» Requirement
Return every record below exactly.
(Task data begins)
-- ==== Sys2Proof/Machine/Stream.lean ====
section
/-! DEFINITION. Streams of the vector engine: windows (R82), descriptors (R75 to R79), addressing (R80), chain patterns (R83 to R86) and the run of one element. -/
namespace Sys2Proof.Machine
open Sys2Proof

/-! Queues and windows -/

/-- VE_QBINDn (Table 3.21). -/
def State.qbind (s : State) (q : Nat) : Nat := s.reg (Reg.VE_QBIND0 + 4 * q) 2
def State.qEnable (s : State) (q : Nat) : Bool := bitN (s.qbind q) 31
def State.qStop (s : State) (q : Nat) : Bool := bitN (s.qbind q) 30
def State.qRing (s : State) (q : Nat) : Nat := bitsN (s.qbind q) 29 28
def State.qClass (s : State) (q : Nat) : Nat := bitsN (s.qbind q) 27 26

/-- The windows of a queue's WINMASK that grant a right: base and inclusive limit. -/
def State.qWins (s : State) (q : Nat) (write : Bool) : List (Nat × Nat) :=
  ((List.range 16).filter fun w => bitN (s.qbind q) w && s.regF (Reg.VE_WIN0 + 8 * w + 6) (b2n write) (b2n write) == 1).map
    fun w => (s.reg (Reg.VE_WIN0 + 8 * w) 3 % 2 ^ 36, s.reg (Reg.VE_WIN0 + 8 * w + 3) 3 % 2 ^ 36)

/-- Whether a vector command may reach a word (Table 2.2, R33). -/
def vecReach (s : State) (write : Bool) (a : Nat) : Bool :=
  match spaceOf s a with
  | .hbm | .vs => true
  | .store _ => !write
  | _ => false

/-- The check of R82 on the words of one access. -/
def accessOk (s : State) (q : Nat) (words : List Int) (write : Bool) : Bool :=
  words.all (fun a => decide (0 ≤ a) && decide (a < 0x1000000000) && vecReach s write a.toNat &&
    !(s.qRing q ≥ 2 && inStatePlane s a.toNat)) &&
  (s.qWins q write).any fun w => words.all fun a => decide ((w.1 : Int) ≤ a) && decide (a ≤ w.2)

/-! Descriptors -/

/-- A stream descriptor's fields (Table 3.7). -/
structure Desc where
  base   : Nat
  item   : Nat
  stride : Int
  type   : Nat
  mode   : Nat
  brw    : Nat
  mlen   : Nat
  deriving DecidableEq, Repr

/-- A descriptor from its 8 words. -/
def descOf (ws : List Word) : Desc :=
  ⟨addrAt ws 0, bitsN (wordAt ws 2) 6 4, toSigned 32 (dwordAt ws 3), bitsN (wordAt ws 5) 15 12, bitsN (wordAt ws 5) 11 10,
    bitsN (wordAt ws 5) 9 5, dwordAt ws 6⟩

/-- The words of descriptor d in the register block (R78). -/
def State.descWords (s : State) (d : Nat) : List Word := (List.range 8).map fun i => s.regW (Reg.VE_DESC + 8 * d + i)

/-- Words per element (Table 3.8); 1 for the packed types. -/
def typeWords (t : Nat) : Nat := if t = 2 ∨ t = 4 ∨ t = 8 ∨ t = 9 then 2 else 1
/-- Items per word of a packed type; 0 for the others. -/
def typeItems (t : Nat) : Nat := if t = 5 then 2 else if t = 6 then 4 else if t = 7 then 5 else 0

/-- The index descriptor of an indexed descriptor. -/
def Desc.xdesc (d : Desc) : Nat := d.mlen % 4096

/-- The first rule of Table 3.9 that a descriptor breaks; reason 0x8 is that of the indexed descriptor, in its own slot and with its index (DESIGN CHOICE, log entry 50). -/
def descReason (s : State) (idx : Nat) : Option Nat :=
  if idx = 0xFFF then some 0x9 else
  let ws := s.descWords idx
  let d := descOf ws
  let p := typeItems d.type
  let x := descOf (s.descWords d.xdesc)
  let l := d.mlen % 2 ^ 24
  if bitsN (wordAt ws 2) 15 7 ≠ 0 ∨ bitsN (wordAt ws 5) 4 0 ≠ 0 ∨
      (d.mode = 1 ∧ d.mlen ≥ 2 ^ 24) ∨ (d.mode = 3 ∧ d.mlen ≥ 4096) ∨ ((d.mode = 0 ∨ d.mode = 2) ∧ d.mlen ≠ 0) then some 0x1
  else if d.type ≥ 10 then some 0x2
  else if typeWords d.type = 2 ∧ d.base % 2 = 1 then some 0x3
  else if (p ≠ 0 ∧ d.mode ≥ 2) ∨ ((d.type = 8 ∨ d.type = 9) ∧ d.mode = 3) then some 0x4
  else if (p ≠ 0 ∧ d.stride ≠ 1) ∨ (d.mode ≥ 2 ∧ d.stride = 0) then some 0x5
  else if (d.mode = 2 ∧ (d.brw = 0 ∨ d.brw > 24)) ∨ (d.mode ≠ 2 ∧ d.brw ≠ 0) ∨ (p ≠ 0 ∧ d.item ≥ p) ∨ (p = 0 ∧ d.item ≠ 0) then some 0x6
  else if d.mode = 1 ∧ (l = 0 ∨ (p ≠ 0 ∧ l % p ≠ 0) ∨ (d.type = 7 ∧ l % 10 ≠ 0)) then some 0x7
  else if d.mode = 3 ∧ (d.xdesc = 0xFFF ∨ x.mode = 3 ∨ x.type > 2) then some 0x8
  else none

/-! Addressing -/

/-- A piece of an element: `width` bits from bit `lo` of a word, at bit `ebit` of the element; `clr` says that storing it writes 0 to bit 15 of the word, which the stream has then written whole (R76). -/
structure Part where
  addr  : Int
  lo    : Nat
  width : Nat
  ebit  : Nat
  clr   : Bool
  deriving DecidableEq, Repr

/-- The low `w` bits of i in reversed order, its higher bits unchanged (R80). -/
def bitRevIdx (w i : Nat) : Nat := i / 2 ^ w * 2 ^ w + revBits w (i % 2 ^ w)

/-- The word address of element i of a stream that is not packed; x is the index of an indexed stream (R80). -/
def Desc.addr (d : Desc) (i : Nat) (x : Int) : Int :=
  let e : Int := typeWords d.type
  match d.mode with
  | 0 => d.base + i * d.stride * e
  | 1 =>
    let l : Int := (d.mlen % 2 ^ 24 : Nat)
    let b0 : Int := (d.base : Int) / (l * e) * (l * e)
    b0 + (((d.base : Int) - b0) / e + i * d.stride) % l * e
  | 2 => d.base + (bitRevIdx d.brw i : Nat) * d.stride * e
  | _ => d.base + x * d.stride * e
(Task data ends)
» Output of the task
-- ==== Sys2Proof/Machine/Stream.lean ====
section
/-! DEFINITION. Streams of the vector engine: windows (R82), descriptors (R75 to R79), addressing (R80), chain patterns (R83 to R86) and the run of one element. -/
namespace Sys2Proof.Machine
open Sys2Proof

/-! Queues and windows -/

/-- VE_QBINDn (Table 3.21). -/
def State.qbind (s : State) (q : Nat) : Nat := s.reg (Reg.VE_QBIND0 + 4 * q) 2
def State.qEnable (s : State) (q : Nat) : Bool := bitN (s.qbind q) 31
def State.qStop (s : State) (q : Nat) : Bool := bitN (s.qbind q) 30
def State.qRing (s : State) (q : Nat) : Nat := bitsN (s.qbind q) 29 28
def State.qClass (s : State) (q : Nat) : Nat := bitsN (s.qbind q) 27 26

/-- The windows of a queue's WINMASK that grant a right: base and inclusive limit. -/
def State.qWins (s : State) (q : Nat) (write : Bool) : List (Nat × Nat) :=
  ((List.range 16).filter fun w => bitN (s.qbind q) w && s.regF (Reg.VE_WIN0 + 8 * w + 6) (b2n write) (b2n write) == 1).map
    fun w => (s.reg (Reg.VE_WIN0 + 8 * w) 3 % 2 ^ 36, s.reg (Reg.VE_WIN0 + 8 * w + 3) 3 % 2 ^ 36)

/-- Whether a vector command may reach a word (Table 2.2, R33). -/
def vecReach (s : State) (write : Bool) (a : Nat) : Bool :=
  match spaceOf s a with
  | .hbm | .vs => true
  | .store _ => !write
  | _ => false

/-- The check of R82 on the words of one access. -/
def accessOk (s : State) (q : Nat) (words : List Int) (write : Bool) : Bool :=
  words.all (fun a => decide (0 ≤ a) && decide (a < 0x1000000000) && vecReach s write a.toNat &&
    !(s.qRing q ≥ 2 && inStatePlane s a.toNat)) &&
  (s.qWins q write).any fun w => words.all fun a => decide ((w.1 : Int) ≤ a) && decide (a ≤ w.2)

/-! Descriptors -/

/-- A stream descriptor's fields (Table 3.7). -/
structure Desc where
  base   : Nat
  item   : Nat
  stride : Int
  type   : Nat
  mode   : Nat
  brw    : Nat
  mlen   : Nat
  deriving DecidableEq, Repr

/-- A descriptor from its 8 words. -/
def descOf (ws : List Word) : Desc :=
  ⟨addrAt ws 0, bitsN (wordAt ws 2) 6 4, toSigned 32 (dwordAt ws 3), bitsN (wordAt ws 5) 15 12, bitsN (wordAt ws 5) 11 10,
    bitsN (wordAt ws 5) 9 5, dwordAt ws 6⟩

/-- The words of descriptor d in the register block (R78). -/
def State.descWords (s : State) (d : Nat) : List Word := (List.range 8).map fun i => s.regW (Reg.VE_DESC + 8 * d + i)

/-- Words per element (Table 3.8); 1 for the packed types. -/
def typeWords (t : Nat) : Nat := if t = 2 ∨ t = 4 ∨ t = 8 ∨ t = 9 then 2 else 1
/-- Items per word of a packed type; 0 for the others. -/
def typeItems (t : Nat) : Nat := if t = 5 then 2 else if t = 6 then 4 else if t = 7 then 5 else 0

/-- The index descriptor of an indexed descriptor. -/
def Desc.xdesc (d : Desc) : Nat := d.mlen % 4096

/-- The first rule of Table 3.9 that a descriptor breaks; reason 0x8 is that of the indexed descriptor, in its own slot and with its index (DESIGN CHOICE, log entry 50). -/
def descReason (s : State) (idx : Nat) : Option Nat :=
  if idx = 0xFFF then some 0x9 else
  let ws := s.descWords idx
  let d := descOf ws
  let p := typeItems d.type
  let x := descOf (s.descWords d.xdesc)
  let l := d.mlen % 2 ^ 24
  if bitsN (wordAt ws 2) 15 7 ≠ 0 ∨ bitsN (wordAt ws 5) 4 0 ≠ 0 ∨
      (d.mode = 1 ∧ d.mlen ≥ 2 ^ 24) ∨ (d.mode = 3 ∧ d.mlen ≥ 4096) ∨ ((d.mode = 0 ∨ d.mode = 2) ∧ d.mlen ≠ 0) then some 0x1
  else if d.type ≥ 10 then some 0x2
  else if typeWords d.type = 2 ∧ d.base % 2 = 1 then some 0x3
  else if (p ≠ 0 ∧ d.mode ≥ 2) ∨ ((d.type = 8 ∨ d.type = 9) ∧ d.mode = 3) then some 0x4
  else if (p ≠ 0 ∧ d.stride ≠ 1) ∨ (d.mode ≥ 2 ∧ d.stride = 0) then some 0x5
  else if (d.mode = 2 ∧ (d.brw = 0 ∨ d.brw > 24)) ∨ (d.mode ≠ 2 ∧ d.brw ≠ 0) ∨ (p ≠ 0 ∧ d.item ≥ p) ∨ (p = 0 ∧ d.item ≠ 0) then some 0x6
  else if d.mode = 1 ∧ (l = 0 ∨ (p ≠ 0 ∧ l % p ≠ 0) ∨ (d.type = 7 ∧ l % 10 ≠ 0)) then some 0x7
  else if d.mode = 3 ∧ (d.xdesc = 0xFFF ∨ x.mode = 3 ∨ x.type > 2) then some 0x8
  else none

/-! Addressing -/

/-- A piece of an element: `width` bits from bit `lo` of a word, at bit `ebit` of the element; `clr` says that storing it writes 0 to bit 15 of the word, which the stream has then written whole (R76). -/
structure Part where
  addr  : Int
  lo    : Nat
  width : Nat
  ebit  : Nat
  clr   : Bool
  deriving DecidableEq, Repr

/-- The low `w` bits of i in reversed order, its higher bits unchanged (R80). -/
def bitRevIdx (w i : Nat) : Nat := i / 2 ^ w * 2 ^ w + revBits w (i % 2 ^ w)

/-- The word address of element i of a stream that is not packed; x is the index of an indexed stream (R80). -/
def Desc.addr (d : Desc) (i : Nat) (x : Int) : Int :=
  let e : Int := typeWords d.type
  match d.mode with
  | 0 => d.base + i * d.stride * e
  | 1 =>
    let l : Int := (d.mlen % 2 ^ 24 : Nat)
    let b0 : Int := (d.base : Int) / (l * e) * (l * e)
    b0 + (((d.base : Int) - b0) / e + i * d.stride) % l * e
  | 2 => d.base + (bitRevIdx d.brw i : Nat) * d.stride * e
  | _ => d.base + x * d.stride * e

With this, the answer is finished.